Принципиальные разногласия с экзистенциализмом видны уже на уровне диагностических оценок ситуации.
Сопоставим два выразительных суждения, высказанных почти в одно и то же время.
К. Ясперс (1931):
«Все пришло к кризису, которого нельзя ни обозреть, ни понять из единого основания и поправить дела, но можно осознать, перенести и превозмочь, как нашу судьбу».[3]
Э. Гуссерль (1935):
«Столь часто обсуждаемый сегодня, проявляющийся в бесчисленных симптомах раскола жизни «кризис европейского бытия» не есть темная судьба, неизбежный рок, но становится понятным и обозримым на основе философски раскрываемой телеологии европейской истории».[4]

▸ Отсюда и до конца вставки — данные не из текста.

/-- Words of group 0xC, coordination, written out from the spec: opcode [31:24], predicate mode [23:22], xop [21:20], target A
[19:10], target B or field [9:0] (R37, R39, R51). -/
theorem words_groupC :
    ([0xC0921400, 0xC1121400, 0xC2400006, 0xC3800000, 0xC4121400, 0xC5621400, 0xC68214D6, 0xC70214D6,
      0xC84214D6, 0xC9921400, 0xCA021400, 0xCB521400, 0xCC921703, 0xCD021406, 0xCE421400, 0xCF821400] : List Nat).map (decodeTableWord 32) =
    [.tspawn .onFalse true (.left 5),
     .trange .always true (.left 5),
     .tpop .onTrue 6,
     .tidle .onFalse,
     .tdone .always true (.left 5),
     .tdep .onTrue .w (.left 5),
     .gjoin .onFalse 214 (.left 5),
     .gleave .always 214 (.left 5),
     .gbar .onTrue 214 (.left 5),
     .lkacq .onFalse true (.left 5),
     .lkrel .always (.left 5),
     .qpush .onTrue true (.left 5),
     .qpop .onFalse true (.left 5) (.port 3),
     .wreg .always 6 (.left 5),
     .wdereg .onTrue (.left 5),
     .prio .onFalse (.left 5)].map some := by
  decide

/-- Words of group 0xD, splice, written out from the spec: opcode [31:24], predicate mode [23:22], xop [21:20], target A
[19:10], target B or field [9:0] (R37, R39, R51). -/
theorem words_groupD :
    ([0xD00216D6, 0xD14216D6, 0xD28216D6, 0xD3000025, 0xD4421456, 0xD5821400, 0xD6021400, 0xD7521400,
      0xD8821406] : List Nat).map (decodeTableWord 32) =
    [.splins .always 726 (.left 5),
     .splrem .onTrue 726 (.left 5),
     .splbnd .onFalse 726 (.left 5),
     .splack .always 37,
     .stglnk .onTrue 86 (.left 5),
     .stgst .onFalse (.left 5),
     .stgld .always (.left 5),
     .splq .onTrue true (.left 5),
     .foldset .onFalse 6 (.left 5)].map some := by
  decide

/-- Words of group 0xE, context and system, written out from the spec: opcode [31:24], predicate mode [23:22], xop [21:20], target A
[19:10], target B or field [9:0] (R37, R39, R51). -/
theorem words_groupE :
    ([0xE0221400, 0xE1421400, 0xE2A21400, 0xE3021406, 0xE4421425, 0xE5821400, 0xE6021400, 0xE7500001,
      0xE8821587, 0xE9021587, 0xEA521406, 0xEB821400, 0xEC021400, 0xED5214B3, 0xEE821400] : List Nat).map (decodeTableWord 32) =
    [.ctxsv .always .die (.left 5),
     .ctxrs .onTrue (.left 5),
     .tlbinv .onFalse .all (.left 5),
     .mapset .always 6 (.left 5),
     .prmt .onTrue false 2 5 (.left 5),
     .rgnal .onFalse (.left 5),
     .rgnfr .always (.left 5),
     .trapret .onTrue true true,
     .csrrd .onFalse 391 (.left 5),
     .csrwr .always 391 (.left 5),
     .injerr .onTrue true 6 (.left 5),
     .selft .onFalse (.left 5),
     .scan .always (.left 5),
     .elogrd .onTrue true 22 3 (.left 5),
     .attest .onFalse (.left 5)].map some := by
  decide

/-- Words of group 0xF, debug and trace, written out from the spec: opcode [31:24], predicate mode [23:22], xop [21:20], target A
[19:10], target B or field [9:0] (R37, R39, R51). -/
theorem words_groupF :
    ([0xF0221402, 0xF14214D6, 0xF282140B, 0xF30214D5] : List Nat).map (decodeTableWord 32) =
    [.brkr .always .off 2 (.left 5),
     .trcmk .onTrue 214 (.left 5),
     .cycrd .onFalse 11 (.left 5),
     .vchk .always false 213 (.left 5)].map some := by
  decide

/-- The literals of R42: `LIT.S -5000000000 -> n3.r`, `LIT.Z 524289 -> n1.l`, a `.H` and a `.F` literal. -/
theorem words_lit :
    (decodeWords [0x09040FFE#32, 0xD5FA0E00#32]).toOption.map (·.1) = some (.lit .always .s 0x3FED5FA0E00 (.right 3)) ∧
    (decodeWords [0x09120400#32, 0x00080001#32]).toOption.map (·.1) = some (.lit .always .z 524289 (.left 1)) ∧
    (decodeWords [0x09220400#32, 0x00000003#32]).toOption.map (·.1) = some (.lit .always .h 3 (.left 1)) ∧
    (decodeWords [0x09320405#32, 0x3F800000#32]).toOption.map (·.1) = some (.lit .always .f 0x53F800000 (.left 1)) := by
  decide

/-- The LOOPN whose eight words R183's worked case writes out. -/
theorem words_loopn :
    (decodeWords [0x98025201#32, 0x0000001F#32, 0x00000000#32, 0x20400000#32, 0x00000000#32, 0x00000040#32, 0x00080000#32,
      0x00000000#32]).toOption.map (·.1) =
    some (.loopn { op := .add, tag := .f32, nlev := 1, ext := #v[31, 0, 0, 0, 0], win := #v[0, 1, 2],
                   str := #v[1, 0, 0, 0, 0, 1, 0, 0, 0, 0, 1, 0, 0, 0, 0] }) := by
  decide

end Sys2Proof
end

Перед нами два очевидно несовпадающих понимания темы «заката Европы», порожденной такими кризисными проявлениями буржуазной цивилизации, как первая мировая война, наркотическая и обманчивая стабилизация 20—30-х годов, массовое распространение скептико-нигилистических /390/ настроений, зарождение фашизма. Для Ясперса, как и вообще для экзистенциализма, кризис есть ситуация-судьба, которую необходимо безропотно, стоически перенести, эмигрируя из объективно постижимого исторического процесса и не давая увлечь себя никакими провозглашаемыми от его имени задачами и целями.
Диагноз кризиса, который дает Гуссерль, не только отличен от диагноза Ясперса, но в этико-историческом смысле противоположен ему. Кризис квалифицируется как ситуация-задача, и смысл ее может быть уяснен лишь на основании присутствующих в истории целей, забытых, теряющихся, но неизменно обращенных к нашей способности понимания и действия.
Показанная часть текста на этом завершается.